01/12/07 09:20 - 41ºF - ID#37658

dammit dammit dammit

Oh well, I wrote probably a 10-paragraph post in response to (e:Libertad) 's Hail Mary post but then I managed to lose it all like a stupid fucking idiot.

Dammit dammit dammit!!!!!!!!!!!!!!!!!!!!!!!!!!!!

Sigh. OK, here's the short version of what I painstakingly wrote and then accidentally 86'd. Arrgh.

When the SecDef remarks that he's no military expert we could choose to be horrified. After all he's the Secretary of Defense! Shouldn't he be an expert on military matters?

Well, maybe not necessarily. The SecDef is the civilian head of the Pentagon, and he's responsible for running that entire bureaucracy. Part of his job is to provide civilian oversight of the military so it doesn't get out of control -- both in terms of developing its own agenda (and thus posing a potentional challenge or even threat to our elected officials) and in terms of ensuring that the military is not wasting taxpayers' money on unnecessary projects.

One of the things that Donald Rumsfeld was trying to do at the Pentagon was to force the US military to undergo a "defense transformation" -- namely, to make the US military faster, lighter, and more technologically sophisticated. Not a bad idea.

The bad idea was to try to make the invasion of Iraq a laboratory for a newly transformed military, for two reasons. First, because this defense transformation was still ongoing, and therefore not necessarily ready for a test; and second, because the SecDef is not necessarily the person you want to plan a military operation. We have generals who have studied for decades and who have trained for just this purpose.

In this case, Rumsfeld and his deputy, Paul Wolfowitz, went against the generals' normal assumptions that an invasion of this kind requires more troops than seem necessary because of contingencies and post-conflict stablization operations.

So the SecDef's office was fighting two wars with the old, established military brass: one war to transfom the military as an institution, and one to shape the war strategy for Iraq.

That first war (transformation) was probably justified -- incorporating new technologies, reducing personnel demands, keeping an eye on unnecessary spending on outdated weapons platforms, all good. But fighting a war within the Pentagon to impose civilians' views on warfighting on the generals who were planning the invasion of Iraq (notably Gen Tommy Franks) -- maybe this wasn't such a good idea.

Sure, the initial invasion was pretty impressive -- the US military was able to successfully invade and enter Baghdad on the cheap. But as we've seen, it was a shortsighted strategy that failed to account for how to stabilize Baghdad and much of the rest of Iraq. After all, smart bombs are smart enough to strike the correct targets (most of the time) but they are not smart enough to talk with civilians, to negotiate truces, to do police work, and to build trust in new governing officials.

We could try to blame the flawed strategy on the generals -- but a lot of generals were uncomfortable with the 'lean' approach that Rumsfeld and Wolfowitz favored. Unfortunately, those who spoke out were marginalized.
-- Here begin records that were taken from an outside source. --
/-- R32, R36: a new verifier is committed. -/
theorem State.commitVerifier_moves (cells : Vector Cell 26) (k : Fin 8) (x : Slot) (s : State) :
    Moves s (State.endCred .accepted
      (State.commit [.cells, .credentials]
        { s with derivation := none, cells := cells, cred := s.cred.setSlot k x })) := by
  have h : Moves { s with derivation := none } (State.commit [.cells, .credentials]
      { s with derivation := none, cells := cells, cred := s.cred.setSlot k x }) :=
    Move.moves <| Move.record [.cells, .credentials]
      { s with derivation := none, cells := cells, cred := s.cred.setSlot k x } rfl ⟨id, id⟩ (.inl rfl) rfl
  exact (s.endDerivation_moves.trans h).trans (Moves.of_bare rfl)

/-- R32: the completion of ENROLL. -/
theorem execEnrollComplete_moves (s : State) : s.Runs (execEnrollComplete s) := by
  refine s.event_moves _ fun u => ?_
  split
  · exact Moves.refl u
  split
  case h_1 =>
    refine u.atMoment_moves _ _ fun v _ => ?_
    dsimp only
    split
    · exact Move.moves <| Move.abandon rfl
    · exact v.commitVerifier_moves _ _ _
  all_goals exact Moves.refl u

/-- R36: the completion of the first derivation of CHANGE_SECRET. -/
theorem execChangeOldComplete_moves (s : State) : s.Runs (execChangeOldComplete s) := by
  refine s.event_moves _ fun u => ?_
  split
  · exact Moves.refl u
  next d hd =>
  split
  case h_1 new hwork =>
    refine u.atMoment_moves _ _ fun v hv => ?_
    have hsettled : Moves v (v.clearFailures.commit [.credentials]) :=
      v.clearFailures_moves [.credentials] v.evid id (.inl rfl)
    dsimp only
    split
    · split
      · exact hsettled.trans (Move.moves <| Move.abandon rfl)
      · refine hsettled.trans (Move.moves <|
          Move.derive ⟨.changeNew true, d.slot, _, new, _⟩ (.inr ⟨d, ?_, by rw [hwork]; rfl⟩) rfl)
        exact (State.derivation_of_bare hv).trans hd
    · exact v.wrongSecret_moves
  all_goals exact Moves.refl u

/-- R36: the completion of the second. -/
theorem execChangeNewComplete_moves (s : State) : s.Runs (execChangeNewComplete s) := by
  refine s.event_moves _ fun u => ?_
  split
  · exact Moves.refl u
  split
  case h_1 =>
    refine u.atMoment_moves _ _ fun v _ => ?_
    dsimp only
    split
    · exact Move.moves <| Move.abandon rfl
    · exact v.commitVerifier_moves _ _ _
  all_goals exact Moves.refl u

theorem execBackoffDeadline_moves (s : State) : s.Runs (execBackoffDeadline s) := by
  refine s.event_moves _ fun u => ?_
  split
  · exact Moves.refl u
  split
  · exact Moves.refl u
  · exact u.atMoment_moves _ _ fun v _ => Moves.refl v

/-! ### The key link -/

/-- R65: what SYNC_COMPARE asks of the link. -/
theorem State.linkFree_of_syncReady {s : State} (h : s.syncReady = true) : s.LinkFree := by
  simp only [State.syncReady, Bool.and_eq_true, beq_iff_eq, bne_iff_ne, Option.isNone_iff_eq_none] at h
  obtain ⟨⟨⟨⟨⟨hm, hf⟩, hk⟩, hr⟩, hl⟩, -⟩ := h
  exact ⟨hm, hf, hk, hr, hl⟩

theorem execSyncCompare_moves (s : State) : s.Runs (execSyncCompare s) := by
  refine s.event_moves _ fun u => ?_
  split
  · exact Moves.refl u
  next j rest hq =>
  split
  · next h => exact u.compareSlot_moves j rest hq (State.linkFree_of_syncReady h)
  · exact Moves.refl u

theorem execKlAck_moves (klRes : Bool) (s : State) : s.Runs (execKlAck klRes s) := by
  refine s.event_moves _ fun u => ?_
  split
  · exact Moves.refl u
  next f hf =>
  split
  · exact Moves.refl u
  next h =>
  obtain ⟨hm, hk⟩ := not_or.1 h
  split
  · exact Move.moves <| Move.accept f hf (not_not.1 hm) (by simpa using hk) rfl
  · exact u.linkFault_moves (by rw [hf]; rfl)

theorem execAckTimeout_moves (s : State) : s.Runs (execAckTimeout s) := by
  refine s.event_moves _ fun u => u.atMoment?_moves _ _ fun h v hv => ?_
  refine v.linkFault_moves ?_
  rw [State.inFlight_of_bare hv]
  simpa using h

theorem execKpurgeFall_moves (s : State) : s.Runs (execKpurgeFall s) := by
  refine s.event_moves _ fun u => u.atMoment?_moves _ _ fun h v hv => ?_
  refine Move.moves <| Move.pulseEnd ?_ rfl
  rw [State.kpurge_of_bare hv]
  simpa using h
Anyway, there's a good case to be made that the civilians in the SecDef's office should not have tried to shape and micromanage the military strategy for the 2003 invasion of Iraq. By doing so they exhibited great hubris.

Seems to me that the new SecDef doesn't want to fall into this trap, and that he is trying to send a strong signal that he will leave the military planning to those who are experienced in it and who have trained for it. Let the Chiefs of Staff and let General Petraeus (who just spent months working with a team to write a new counterinsurgency manual for the US military) do what they need to do to implement the directives from our political leaders.

After all, the new SecDef is not a military expert -- Gates is an expert on intelligence and on running big bureaucracies. So he should focus on that, and let the generals do their jobs.

So should we be horrified that the SecDef publicly admits that he's not an expert in military matters? In a world where former SecDef Rumsfeld and his staff ran amok, I say I'm more relieved than horrified.

But that's just my take on it...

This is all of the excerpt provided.